/-- What the head frames that start at a frame tick meet: the identities found in Mere where they differ from those expected, by tile,
the tiles whose read met an uncorrectable error (R247, R255), and the guards of the head frames that end (R262). -/
structure TickIn where
  found : List (Nat × Nat)
  errors : List Nat
  guards : List GuardIn
  deriving DecidableEq, Repr

/-- A job that converts the samples of a serial port, and the ratio that its converter has steered to, in 2⁻³² pin frames for each block
(R380); none where the job's own instructions move the words (R442). -/
structure PortJob where
  port : Fin 24
  engine : Fin 256
  entry : Fin 64
  ratio : Option Nat
  deriving DecidableEq, Repr

/-- The results of a meter slot's measurement of a block (R419, R420): TRUE_PEAK, and the loudness values that are due. -/
structure MeterIn where
  slot : Fin 16384
  truePeak : BitVec 16
  momentary : Option (BitVec 16)
  short : Option (BitVec 16)
  integrated : Option (BitVec 16)
  deriving DecidableEq, Repr

/-- The loudness values of a group that are due (R421). -/
structure GroupIn where
  group : Fin 128
  momentary : Option (BitVec 16)
  short : Option (BitVec 16)
  integrated : Option (BitVec 16)
  deriving DecidableEq, Repr

/-- What a block tick finds (R51, R401, R443): the BLOCK jobs that completed in the block that ends, as engine and entry, without their
instructions having been commanded one by one; the cycles that engines were busy; the packets that playout reaches, by receive context; the port
jobs; and the measurements. -/
structure BlockIn where
  done : List (Fin 256 × Fin 64)
  busy : List (Fin 256 × Nat)
  playout : List (Nat × List Nat)
  ports : List PortJob
  meters : List MeterIn
  groups : List GroupIn
  deriving DecidableEq, Repr

/-- An edge that a REF pin samples (R352): the pin, and whether the edge falls. -/
structure PinEdge where
  pin : Fin 4
  falling : Bool
  deriving DecidableEq, Repr

/-- The place of an outcome that the model computes from its state (log entry 351): it carries nothing. -/
abbrev Computed := Unit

________________________

- Exercise requirements
Repeat this material verbatim.

- Finished exercise
/-- What the head frames that start at a frame tick meet: the identities found in Mere where they differ from those expected, by tile,
the tiles whose read met an uncorrectable error (R247, R255), and the guards of the head frames that end (R262). -/
structure TickIn where
  found : List (Nat × Nat)
  errors : List Nat
  guards : List GuardIn
  deriving DecidableEq, Repr

/-- A job that converts the samples of a serial port, and the ratio that its converter has steered to, in 2⁻³² pin frames for each block
(R380); none where the job's own instructions move the words (R442). -/
structure PortJob where
  port : Fin 24
  engine : Fin 256
  entry : Fin 64
  ratio : Option Nat
  deriving DecidableEq, Repr

/-- The results of a meter slot's measurement of a block (R419, R420): TRUE_PEAK, and the loudness values that are due. -/
structure MeterIn where
  slot : Fin 16384
  truePeak : BitVec 16
  momentary : Option (BitVec 16)
  short : Option (BitVec 16)
  integrated : Option (BitVec 16)
  deriving DecidableEq, Repr

/-- The loudness values of a group that are due (R421). -/
structure GroupIn where
  group : Fin 128
  momentary : Option (BitVec 16)
  short : Option (BitVec 16)
  integrated : Option (BitVec 16)
  deriving DecidableEq, Repr

/-- What a block tick finds (R51, R401, R443): the BLOCK jobs that completed in the block that ends, as engine and entry, without their
instructions having been commanded one by one; the cycles that engines were busy; the packets that playout reaches, by receive context; the port
jobs; and the measurements. -/
structure BlockIn where
  done : List (Fin 256 × Fin 64)
  busy : List (Fin 256 × Nat)
  playout : List (Nat × List Nat)
  ports : List PortJob
  meters : List MeterIn
  groups : List GroupIn
  deriving DecidableEq, Repr

/-- An edge that a REF pin samples (R352): the pin, and whether the edge falls. -/
structure PinEdge where
  pin : Fin 4
  falling : Bool
  deriving DecidableEq, Repr

/-- The place of an outcome that the model computes from its state (log entry 351): it carries nothing. -/
abbrev Computed := Unit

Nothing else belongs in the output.